Shame you dont have a compressor, Dinitrol is the best stuff there is. 

I dont think you could go too wrong with underseal with added Waxoil or even just normal tetrosyl stonechip coated with a layer of waxoil after that?


----------



## Sp3no (Jan 4, 2009)

I did see that Hammerite Underseal with added Waxoil, i thought i would be a bit of a pony product as its from Halfrauds but i shall give it a chance then if it comes reccomended. Which primer is best for bare metal before i underseal?


----------



## slrestoration (Nov 11, 2009)

Go for the tetrosyl!!!


----------



## Dipesh (Oct 12, 2007)

Sp3no said:


> I did see that Hammerite Underseal with added Waxoil, i thought i would be a bit of a pony product as its from Halfrauds but i shall give it a chance then if it comes reccomended. Which primer is best for bare metal before i underseal?

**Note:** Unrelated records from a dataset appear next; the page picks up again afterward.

-- ==== Sys2Proof/Machine/CalibStore.lean ====
section
/-! DEFINITION. The calibration store's commits (R461) and the end of a trial before its time (R472). -/

namespace Sys2Proof.Machine

/-- The range of a trim in its steps (Table 19-1), by HEAD_SETS code and index. -/
def trimRange (code index : Nat) : Int × Int :=
  match code with
  | 1 | 3 => (-1024, 1024)
  | 2 => (0, 32767)
  | 4 => (300, 2000)
  | 5 => (5000, 35000)
  | 6 => (0, 63)
  | 7 | 8 => (-16, 15)
  | 9 => (0, 127)
  | 10 => (-60, 120)
  | 11 => (-256, 256)
  | 12 => (-200, 200)
  | 13 => if index = 0 then (96, 255) else (16, 128)
  | 14 => (-256, 256)
  | _ => if index % 32 = 0 then (0x800, 0x2000) else if index % 32 ≤ 2 then (-8192, 8192) else (-16384, 16384)

/-- The parts of a trim key. -/
def keyCode (k : Nat) : Nat := k / 65536 / 65536
def keyInst (k : Nat) : Nat := k / 65536 % 65536
def keyIndex (k : Nat) : Nat := k % 65536

/-- The head that a trim belongs to (Table 20-3): its instance is the head, or a beam or emitter 4 g + k. -/
def keyHead (k : Nat) : Nat :=
  if [4, 5, 9, 11, 12, 14, 15].contains (keyCode k) then keyInst k % 32768 / 4 else keyInst k

/-- A value is committed to the calibration store, clamped to its range (R461). While a sweep stands on the head, a trim that it moves joins
the base set (Table 19-5). -/
def State.commitTrim (s : State) (key : Nat) (v : Int) : State :=
  let r := trimRange (keyCode key) (keyIndex key)
  let w := clampI v r.1 r.2
  let s1 := if w = v then s else (s.flag .calib CALIB.trim_limit).logEv (srcBlock 15) .trimLimit [key, keyHead key]
  match Tab.get? s1.sweeps (keyHead key) with
  | some x =>
    if (Tab.get? x.base key).isSome then { s1 with sweeps := Tab.put s1.sweeps (keyHead key) { x with base := Tab.put x.base key w } }
    else { s1 with trims := Tab.put s1.trims key w }
  | none => { s1 with trims := Tab.put s1.trims key w }

/-- A trial on the head is abandoned: the value before it is committed again (Table 19-5). -/
def State.abandonTrial (s : State) (g : HeadId) : State :=
  match Tab.get? s.calib.trials g.val with
  | none => s
  | some t => State.commitTrim { s with calib := { s.calib with trials := Tab.erase s.calib.trials g.val } } t.key t.base

end Sys2Proof.Machine
end

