/-- The focus jump's retarget: one segment of duration sa_time, ending at rest (R205). -/
def State.saJump (s : State) (g : HeadId) (target : Int) : State :=
  (s.retarget (.sa g) [⟨max 1 (s.act (.foc g) FOC.sa_time), target, 0⟩]).modSa g
    (fun y => { y with jumpSeg := true, mode := 1 })

/-! ### Transport profiles (R206) -/

/-- A motion state scaled by 10^9. -/
structure Kin where
  p : Int
  v : Int
  a : Int
deriving DecidableEq, Repr

/-- The state after t ns of constant jerk. -/
def Kin.after (k : Kin) (jerk : Int) (t : Nat) : Kin :=
  let x : Int := t
  ⟨k.p + k.v * x / 1000000000 + k.a * x ^ 2 / 2000000000000000000 + jerk * x ^ 3 / 6000000000000000000,
    k.v + k.a * x / 1000000000 + jerk * x ^ 2 / 2000000000, k.a + jerk * x⟩

/-- The state t ns into a list of phases; at its end, the state at its end. -/
def Kin.run (k : Kin) : List Phase → Nat → Kin
  | [], _ => k
  | ph :: r, t => if t ≤ ph.dur then k.after ph.jerk t else (k.after ph.jerk ph.dur).run r (t - ph.dur)

/-- The whole duration of a list of phases. -/
def phasesDur (l : List Phase) : Nat := (l.map (·.dur)).sum

/-- The jerk-limited change from velocity v0 and acceleration a0 to velocity v1 at acceleration 0. -/
def velChange (par : AxPar) (v0 a0 v1 : Int) : List Phase :=
  let j := max 1 par.jmax
  let am := max 1 par.amax
  let vz := v0 + a0 * a0.natAbs / (2 * j : Nat)
  let neg := v1 < vz
  let dv := if neg then v0 - v1 else v1 - v0
  let b := if neg then -a0 else a0
  let sq := dv * j + b ^ 2 / 2
  let ap : Int := min (am : Int) (Nat.sqrt sq.toNat)
  let t1 := ((ap - b) * 1000000000 / j).toNat
  let t3 := (ap * 1000000000 / j).toNat
  let rest := dv - (2 * ap ^ 2 - b ^ 2) / (2 * j : Nat)
  let t2 := if ap ≤ 0 then 0 else (rest * 1000000000 / ap).toNat
  let jj : Int := if neg then -(j : Int) else j
  [⟨t1, jj⟩, ⟨t2, 0⟩, ⟨t3, -jj⟩]

/-- The distance, scaled by 10^9, of a velocity change. -/
def changeDist (par : AxPar) (v0 a0 v1 : Int) : Int :=
  let l := velChange par v0 a0 v1
  (Kin.run ⟨0, v0 * 1000000000, a0 * 1000000000⟩ l (phasesDur l)).p

/-- The highest peak velocity whose ramps fit in the distance, by halving. -/
def peakBisect (par : AxPar) (v0 a0 dist : Int) : Nat → Nat → Nat → Nat
  | 0, lo, _ => lo
  | n + 1, lo, hi =>
    if hi ≤ lo + 1 then lo
    else
      let m := (lo + hi) / 2
      if changeDist par v0 a0 m + changeDist par m 0 0 ≤ dist then peakBisect par v0 a0 dist n m hi
      else peakBisect par v0 a0 dist n lo m

/-- The phases to a target ahead, for motion mirrored so that the distance is positive. -/
def planPhases (par : AxPar) (d v a : Int) : List Phase :=
  let dist := d * 1000000000
  let vp := peakBisect par v a dist 32 0 (par.vmax + 1)
  let used := changeDist par v a vp + changeDist par vp 0 0
  let cruise := if vp = 0 then 0 else ((dist - used) / vp).toNat
  velChange par v a vp ++ [⟨cruise, 0⟩] ++ velChange par vp 0 0

/-- Jerk negated where the motion was mirrored. -/
def mirror (neg : Bool) (l : List Phase) : List Phase := if neg then l.map (fun x => { x with jerk := -x.jerk }) else l

/-- The profile from a present position, velocity and acceleration to a target at rest; a target behind the point of rest is
taken up from rest (R206). -/
def planProfile (par : AxPar) (p v a target : Int) : Profile :=
  let neg : Bool := target < p ∨ (target = p ∧ v < 0)
  let d := if neg then p - target else target - p
  let v' := if neg then -v else v
  let a' := if neg then -a else a
  let stop := changeDist par v' a' 0
  if v' < 0 ∨ d * 1000000000 < stop then
    ⟨p + (if neg then -stop else stop) / 1000000000, p, v, a, mirror neg (velChange par v' a' 0), 0, some target⟩
  else ⟨target, p, v, a, mirror neg (planPhases par d v' a'), 0, none⟩

/-- Braking to rest under the jerk and acceleration limits (R206). -/
def planBrake (par : AxPar) (p v a : Int) : Profile :=
  let stop := changeDist par v a 0
  ⟨p + stop / 1000000000, p, v, a, velChange par v a 0, 0, none⟩

/-- The farthest and nearest positions of a profile's path. -/
def Profile.reach (pr : Profile) : Int × Int :=
  let e := pr.thenTo.getD pr.target
  (min pr.p0 (min pr.target e), max pr.p0 (max pr.target e))

/-! ### Transport interlocks (R213) -/

/-- ZONE[b] is disabled (R213). -/
def State.zoneOff (s : State) (b : BayId) : Bool := s.fld (.zone b) ZONE.t1_hi < s.fld (.zone b) ZONE.t1_lo

/-- T1 faces bay b. -/
def State.facesBay (s : State) (b : BayId) : Bool :=
  let t1 := s.trans[1].ax.pos / 256
  !s.zoneOff b && decide ((s.fld (.zone b) ZONE.t1_lo : Int) ≤ t1) && decide (t1 ≤ (s.fld (.zone b) ZONE.t1_hi : Int))

/-- T2 is inside bay b (R213). -/
def State.t2Inside (s : State) (b : BayId) : Bool :=
  s.facesBay b && decide (s.fldS (.zone b) ZONE.t2_enter ≤ s.trans[2].ax.pos)

/-- The bay's drive is in IDLE or OFF (R188). -/
def State.driveAtRest (s : State) (b : BayId) : Bool :=
  match s.bays[b.val].spindle.st with
  | .idle | .off => true
  | _ => false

Any bare metal should be etch primered over then you want some paint then go and seal it with what ever you choose.


----------



## kash (Jan 30, 2009)

sorry to bump this topic, but ive just used removed some rust on the underside of my wheel well.....Will be priming it in red oxide primer. As for underseal, i have tub of this in my garage;










Used it on my old car, but is it any good?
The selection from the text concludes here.